Notícia sobre Coppola na época de sua fuga para a Argentina.

Vicenzo Coppola tentou fugir do país, tendo previamente retirado um milhão de dólares de um banco, mas foi preso quando procurou cruzar a fronteira com a Argentina. Mais tarde foi sentenciado a sete anos de prisão e teve seus bens confiscados. Foi posto em liberdade no dia 14 de agosto de 1944, em consequência de um habeas-corpus concedido pelo Supremo Tribunal Federal. Faleceu no Rio de Janeiro, em 27 de maio de 1963.

Por infração às leis brasileiras a empresa aérea LATI foi multada em CrS 85.000,00 (oitenta e cinco mil cruzeiros), além de ter seus aviões, campos de pouso e equipamentos de manutenção confiscados pelas autoridades, enquanto suas tripulações e o pessoal de origem italiana foram internados.

Para os integrantes da representação diplomática dos Estados Unidos no Brasil, a opinião dominante na época foi que a carta do General Liotta havia sido o principal fator que levara o Presidente Vargas a se voltar contra o inimigo.
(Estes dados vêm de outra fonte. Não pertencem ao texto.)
@[simp] theorem State.modPart_agenda (s : State) (n : Nat) (f : Part → Part) : (s.modPart n f).agenda = s.agenda := rfl
@[simp] theorem State.modPart_tick (s : State) (n : Nat) (f : Part → Part) : (s.modPart n f).tick = s.tick := rfl
@[simp] theorem State.modPart_tsc (s : State) (n : Nat) (f : Part → Part) : (s.modPart n f).tsc = s.tsc := rfl
@[simp] theorem State.modPart_cur (s : State) (n : Nat) (f : Part → Part) : (s.modPart n f).cur = s.cur := rfl
@[simp] theorem State.modPart_mem (s : State) (n : Nat) (f : Part → Part) : (s.modPart n f).mem = s.mem := rfl
@[simp] theorem State.modPart_ctxs (s : State) (n : Nat) (f : Part → Part) : (s.modPart n f).ctxs = s.ctxs := rfl
@[simp] theorem State.modPart_cells (s : State) (n : Nat) (f : Part → Part) : (s.modPart n f).cells = s.cells := rfl
@[simp] theorem State.modPart_cols (s : State) (n : Nat) (f : Part → Part) : (s.modPart n f).cols = s.cols := rfl
@[simp] theorem State.modPart_spaces (s : State) (n : Nat) (f : Part → Part) : (s.modPart n f).spaces = s.spaces := rfl
@[simp] theorem State.modPart_bad (s : State) (n : Nat) (f : Part → Part) : (s.modPart n f).bad = s.bad := rfl
@[simp] theorem State.modPart_badL2 (s : State) (n : Nat) (f : Part → Part) : (s.modPart n f).badL2 = s.badL2 := rfl
@[simp] theorem State.modPart_badWords (s : State) (n : Nat) (f : Part → Part) : (s.modPart n f).badWords = s.badWords := rfl
@[simp] theorem State.modPart_outer (s : State) (n : Nat) (f : Part → Part) : (s.modPart n f).outer = s.outer := rfl
@[simp] theorem State.modPart_l2 (s : State) (n : Nat) (f : Part → Part) : (s.modPart n f).l2 = s.l2 := rfl
@[simp] theorem State.modPart_slices (s : State) (n : Nat) (f : Part → Part) : (s.modPart n f).slices = s.slices := rfl
@[simp] theorem State.modPart_reqs (s : State) (n : Nat) (f : Part → Part) : (s.modPart n f).reqs = s.reqs := rfl
@[simp] theorem State.modPart_refused (s : State) (n : Nat) (f : Part → Part) : (s.modPart n f).refused = s.refused := rfl
@[simp] theorem State.modPart_kept (s : State) (n : Nat) (f : Part → Part) : (s.modPart n f).kept = s.kept := rfl
@[simp] theorem State.modPart_deliveries (s : State) (n : Nat) (f : Part → Part) : (s.modPart n f).deliveries = s.deliveries := rfl
@[simp] theorem State.modPart_stores (s : State) (n : Nat) (f : Part → Part) : (s.modPart n f).stores = s.stores := rfl
@[simp] theorem State.modPart_passes (s : State) (n : Nat) (f : Part → Part) : (s.modPart n f).passes = s.passes := rfl
@[simp] theorem State.modPart_notices (s : State) (n : Nat) (f : Part → Part) : (s.modPart n f).notices = s.notices := rfl
@[simp] theorem State.modPart_homes (s : State) (n : Nat) (f : Part → Part) : (s.modPart n f).homes = s.homes := rfl
@[simp] theorem State.modPart_stamp (s : State) (n : Nat) (f : Part → Part) : (s.modPart n f).stamp = s.stamp := rfl
@[simp] theorem State.modPart_barReqs (s : State) (n : Nat) (f : Part → Part) : (s.modPart n f).barReqs = s.barReqs := rfl
@[simp] theorem State.modPart_barRets (s : State) (n : Nat) (f : Part → Part) : (s.modPart n f).barRets = s.barRets := rfl
@[simp] theorem State.modPart_images (s : State) (n : Nat) (f : Part → Part) : (s.modPart n f).images = s.images := rfl
@[simp] theorem State.modPart_labelJobs (s : State) (n : Nat) (f : Part → Part) : (s.modPart n f).labelJobs = s.labelJobs := rfl
@[simp] theorem State.modPart_rewrites (s : State) (n : Nat) (f : Part → Part) : (s.modPart n f).rewrites = s.rewrites := rfl
@[simp] theorem State.modPart_nogoods (s : State) (n : Nat) (f : Part → Part) : (s.modPart n f).nogoods = s.nogoods := rfl
@[simp] theorem State.modPart_compacts (s : State) (n : Nat) (f : Part → Part) : (s.modPart n f).compacts = s.compacts := rfl
@[simp] theorem State.modPart_claims (s : State) (n : Nat) (f : Part → Part) : (s.modPart n f).claims = s.claims := rfl
@[simp] theorem State.modPart_claimReqs (s : State) (n : Nat) (f : Part → Part) : (s.modPart n f).claimReqs = s.claimReqs := rfl
@[simp] theorem State.modPart_claimRets (s : State) (n : Nat) (f : Part → Part) : (s.modPart n f).claimRets = s.claimRets := rfl
@[simp] theorem State.modPart_claimOuts (s : State) (n : Nat) (f : Part → Part) : (s.modPart n f).claimOuts = s.claimOuts := rfl
@[simp] theorem State.modPart_walks (s : State) (n : Nat) (f : Part → Part) : (s.modPart n f).walks = s.walks := rfl
@[simp] theorem State.modPart_credits (s : State) (n : Nat) (f : Part → Part) : (s.modPart n f).credits = s.credits := rfl
@[simp] theorem State.modPart_slotRets (s : State) (n : Nat) (f : Part → Part) : (s.modPart n f).slotRets = s.slotRets := rfl
@[simp] theorem State.modPart_frames (s : State) (n : Nat) (f : Part → Part) : (s.modPart n f).frames = s.frames := rfl
@[simp] theorem State.modPart_streams (s : State) (n : Nat) (f : Part → Part) : (s.modPart n f).streams = s.streams := rfl
@[simp] theorem State.modPart_encs (s : State) (n : Nat) (f : Part → Part) : (s.modPart n f).encs = s.encs := rfl
@[simp] theorem State.modPart_frameCount (s : State) (n : Nat) (f : Part → Part) : (s.modPart n f).frameCount = s.frameCount := rfl
@[simp] theorem State.modPart_strdesc (s : State) (n : Nat) (f : Part → Part) : (s.modPart n f).strdesc = s.strdesc := rfl
@[simp] theorem State.modPart_signals (s : State) (n : Nat) (f : Part → Part) : (s.modPart n f).signals = s.signals := rfl
@[simp] theorem State.modPart_nsignals (s : State) (n : Nat) (f : Part → Part) : (s.modPart n f).nsignals = s.nsignals := rfl
@[simp] theorem State.modPart_answers (s : State) (n : Nat) (f : Part → Part) : (s.modPart n f).answers = s.answers := rfl
@[simp] theorem State.modPart_jobs (s : State) (n : Nat) (f : Part → Part) : (s.modPart n f).jobs = s.jobs := rfl
@[simp] theorem State.modPart_jobSeq (s : State) (n : Nat) (f : Part → Part) : (s.modPart n f).jobSeq = s.jobSeq := rfl
@[simp] theorem State.modPart_placements (s : State) (n : Nat) (f : Part → Part) : (s.modPart n f).placements = s.placements := rfl
@[simp] theorem State.modPart_lastCol (s : State) (n : Nat) (f : Part → Part) : (s.modPart n f).lastCol = s.lastCol := rfl
@[simp] theorem State.modPart_stations (s : State) (n : Nat) (f : Part → Part) : (s.modPart n f).stations = s.stations := rfl
@[simp] theorem State.modPart_loops (s : State) (n : Nat) (f : Part → Part) : (s.modPart n f).loops = s.loops := rfl
@[simp] theorem State.modPart_ports (s : State) (n : Nat) (f : Part → Part) : (s.modPart n f).ports = s.ports := rfl
@[simp] theorem State.modPart_sysroutes (s : State) (n : Nat) (f : Part → Part) : (s.modPart n f).sysroutes = s.sysroutes := rfl
@[simp] theorem State.modPart_heldRoutes (s : State) (n : Nat) (f : Part → Part) : (s.modPart n f).heldRoutes = s.heldRoutes := rfl
@[simp] theorem State.modPart_bubbles (s : State) (n : Nat) (f : Part → Part) : (s.modPart n f).bubbles = s.bubbles := rfl
@[simp] theorem State.modPart_peerOut (s : State) (n : Nat) (f : Part → Part) : (s.modPart n f).peerOut = s.peerOut := rfl
@[simp] theorem State.modPart_recs (s : State) (n : Nat) (f : Part → Part) : (s.modPart n f).recs = s.recs := rfl
@[simp] theorem State.modPart_errCounts (s : State) (n : Nat) (f : Part → Part) : (s.modPart n f).errCounts = s.errCounts := rfl
@[simp] theorem State.modPart_errThreshold (s : State) (n : Nat) (f : Part → Part) : (s.modPart n f).errThreshold = s.errThreshold := rfl
@[simp] theorem State.modPart_errWindow (s : State) (n : Nat) (f : Part → Part) : (s.modPart n f).errWindow = s.errWindow := rfl
@[simp] theorem State.modPart_vecs (s : State) (n : Nat) (f : Part → Part) : (s.modPart n f).vecs = s.vecs := rfl
@[simp] theorem State.modPart_mailbox (s : State) (n : Nat) (f : Part → Part) : (s.modPart n f).mailbox = s.mailbox := rfl
@[simp] theorem State.modPart_fw (s : State) (n : Nat) (f : Part → Part) : (s.modPart n f).fw = s.fw := rfl
@[simp] theorem State.modPart_mapSeq (s : State) (n : Nat) (f : Part → Part) : (s.modPart n f).mapSeq = s.mapSeq := rfl
@[simp] theorem State.modPart_mapStale (s : State) (n : Nat) (f : Part → Part) : (s.modPart n f).mapStale = s.mapStale := rfl
@[simp] theorem State.modPart_mapNext (s : State) (n : Nat) (f : Part → Part) : (s.modPart n f).mapNext = s.mapNext := rfl
@[simp] theorem State.modPart_hostRead (s : State) (n : Nat) (f : Part → Part) : (s.modPart n f).hostRead = s.hostRead := rfl
@[simp] theorem State.modPart_spareUsed (s : State) (n : Nat) (f : Part → Part) : (s.modPart n f).spareUsed = s.spareUsed := rfl
@[simp] theorem State.modPart_fuses (s : State) (n : Nat) (f : Part → Part) : (s.modPart n f).fuses = s.fuses := rfl
@[simp] theorem State.modPart_attestA (s : State) (n : Nat) (f : Part → Part) : (s.modPart n f).attestA = s.attestA := rfl
@[simp] theorem State.modPart_attestLog (s : State) (n : Nat) (f : Part → Part) : (s.modPart n f).attestLog = s.attestLog := rfl
@[simp] theorem State.modPart_attestOut (s : State) (n : Nat) (f : Part → Part) : (s.modPart n f).attestOut = s.attestOut := rfl
@[simp] theorem State.modPart_booted (s : State) (n : Nat) (f : Part → Part) : (s.modPart n f).booted = s.booted := rfl
@[simp] theorem State.modPart_halted (s : State) (n : Nat) (f : Part → Part) : (s.modPart n f).halted = s.halted := rfl
@[simp] theorem State.modPart_received (s : State) (n : Nat) (f : Part → Part) : (s.modPart n f).received = s.received := rfl
@[simp] theorem State.modPart_loads (s : State) (n : Nat) (f : Part → Part) : (s.modPart n f).loads = s.loads := rfl
@[simp] theorem State.modPart_deviceCap (s : State) (n : Nat) (f : Part → Part) : (s.modPart n f).deviceCap = s.deviceCap := rfl
@[simp] theorem State.modPart_checkpoint (s : State) (n : Nat) (f : Part → Part) : (s.modPart n f).checkpoint = s.checkpoint := rfl
@[simp] theorem State.modPart_dispatch (s : State) (n : Nat) (f : Part → Part) : (s.modPart n f).dispatch = s.dispatch := rfl
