/-! ### LTAG (R234) -/

theorem len_ltag : (Instr.ltag d x y wx wy).len = 4 := len_of_odd rfl (by omega)

theorem exec_ltag : exec (.ltag d x y wx wy) s = issueSeq (.ltag d x y wx wy) s fun s c => tagValue s c d x y wx wy := rfl

theorem tagValue_eq (hs : labelSrcs s s.cur (gd d) [srcG x wx 0, srcG y wy 1] = .ok (me s)) :
    tagValue s s.cur d x y wx wy = .ok (
      if ((me s).gr x.toNat).lab.isBot then fill s s.cur (gd d) (.w (gv (me s) x)) [.bot, ((me s).gr y.toNat).lab]
      else if ((me s).gr x.toNat).lab.isTop && gv (me s) y == 0 then fill s s.cur (gd d) (.w (gv (me s) x)) [.top, ((me s).gr y.toNat).lab]
      else askFill s s.cur (gd d) (.w (gv (me s) x)) ((me s).space.setWidth 12) ⟨(me s).space.setWidth 12, 1⟩
        (.tag ((me s).gr x.toNat).lab (gv (me s) y) ((me s).gr y.toNat).lab)) := by
  rw [tagValue, hs, ← spaceNo_eq]
  rfl

section
variable (hi : MayIssue (.ltag d x y wx wy) s) (hs : labelSrcs s s.cur (gd d) [srcG x wx 0, srcG y wy 1] = .ok (me s)) (hd : d ≠ 0)
include hi hs hd

theorem ltag_bot (bot : ((me s).gr x.toNat).lab.h = 0xFFFFFF) :
    ∃ t, exec (.ltag d x y wx wy) s = .next t ∧ Got s t (gd d) (.w (gv (me s) x)) .bot := by
  have filled : Filled s (fill s s.cur (gd d) (.w (gv (me s) x)) [.bot, ((me s).gr y.toNat).lab]) (gd d) (.w (gv (me s) x)) .bot :=
    filled_fill (gd_ne_g0 hd) (localProduct_bot _ _)
  exact filled.next hi exec_ltag (by rw [tagValue_eq hs, if_pos (isBot_iff.mpr bot)]) len_ltag (gd_ne_g0 hd) (.g _)

theorem ltag_top (top : ((me s).gr x.toNat).lab.h = 0) (zero : gv (me s) y = 0) (topY : ((me s).gr y.toNat).lab.h = 0) :
    ∃ t, exec (.ltag d x y wx wy) s = .next t ∧ Got s t (gd d) (.w (gv (me s) x)) .top := by
  have filled : Filled s (fill s s.cur (gd d) (.w (gv (me s) x)) [.top, ((me s).gr y.toNat).lab]) (gd d) (.w (gv (me s) x)) .top :=
    filled_fill (gd_ne_g0 hd) (localProduct_top _ (by simp [topY, Label.top]))
  have notBot : ¬((me s).gr x.toNat).lab.isBot = true := fun bot => absurd (top.symm.trans (isBot_iff.mp bot)) (by decide)
  have topEmpty : (((me s).gr x.toNat).lab.isTop && gv (me s) y == 0) = true := Bool.and_eq_true_iff.mpr ⟨isTop_iff.mpr top, beq_iff_eq.mpr zero⟩
  exact filled.next hi exec_ltag (by rw [tagValue_eq hs, if_neg notBot, if_pos topEmpty]) len_ltag (gd_ne_g0 hd) (.g _)

theorem ltag_asked (h : ((me s).gr x.toNat).lab.proper = true ∨ ((me s).gr x.toNat).lab.h = 0 ∧ gv (me s) y ≠ 0) :
    ∃ t, exec (.ltag d x y wx wy) s = .next t ∧
      Asked s t (gd d) ((me s).space.setWidth 12) (.tag ((me s).gr x.toNat).lab (gv (me s) y) ((me s).gr y.toNat).lab) ∧
      (me t).regVal (gd d) = .w (gv (me s) x) := by
  have notBot : ¬((me s).gr x.toNat).lab.isBot = true := fun bot => by
    obtain proper | ⟨top, -⟩ := h
    · exact (proper_iff.mp proper).2 (isBot_iff.mp bot)
    · exact absurd (top.symm.trans (isBot_iff.mp bot)) (by decide)
  have notEmpty : ¬(((me s).gr x.toNat).lab.isTop && gv (me s) y == 0) = true := fun both => by
    obtain ⟨top, zero⟩ := Bool.and_eq_true_iff.mp both
    obtain proper | ⟨-, nonzero⟩ := h
    · exact (proper_iff.mp proper).1 (isTop_iff.mp top)
    · exact nonzero (beq_iff_eq.mp zero)
  exact asked_next hi exec_ltag (by rw [tagValue_eq hs, if_neg notBot, if_neg notEmpty]) len_ltag (gd_ne_g0 hd) (.g _)

end

/-! ### LSET (R236) -/

section
variable {f : RFile} {w : Bool} (hi : MayIssue (.lset d x w f) s)
  (hs : labelSrcs s s.cur ⟨f, d.toNat⟩ [srcG x w 0, ⟨⟨f, d.toNat⟩, true, 2⟩] = .ok (me s))

theorem len_lset : (Instr.lset d x w f).len = 4 := len_of_odd rfl (by omega)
Espião preso por militares americanos.

Consta que os norte-americanos generosamente decidiram repartir o segredo com o representante do serviço de inteligência na Embaixada Britânica no Rio. Um membro do corpo diplomático americano reproduziu a carta e o agente de Stephenson fingiu mostrar grande interesse e admiração pelo fato e até cumprimentou efusivamente seu colega por esse trabalho.

Conclusão

Nesse tipo de negócio, o bem mais valioso que existe e que todos buscam avidamente são as informações estratégicas vindas de fontes privilegiadas, com conteúdos valiosos, principalmente ligados a assuntos de defesa de uma nação.

Esse tipo de informação é tão importante quanto o poderio bélico, sendo algo que pode definir conflitos entre países e esse tipo de atividade sempre esteve presente em praticamente todos os períodos da historia.

Henry John Temple, o 3º Visconde de Palmerston, mentor da política externa britânica durante grande parte do século XIX, declarou no Parlamento Britânico “Não temos aliados eternos e não temos inimigos perpétuos. Nossos interesses são eternos e perpétuos, e é nosso dever seguir esses interesses”.

Não é novidade que nações amigas realizam espionagem entre si, o chamado “conhecimento comum”. Muitas vezes essas ações se realizam focados na ideia, bem real, que “um amigo de hoje, pode não ser um amigo amanhã”. Além disso, como bem apontou Palmerston, nações não possuem amigos, apenas interesses.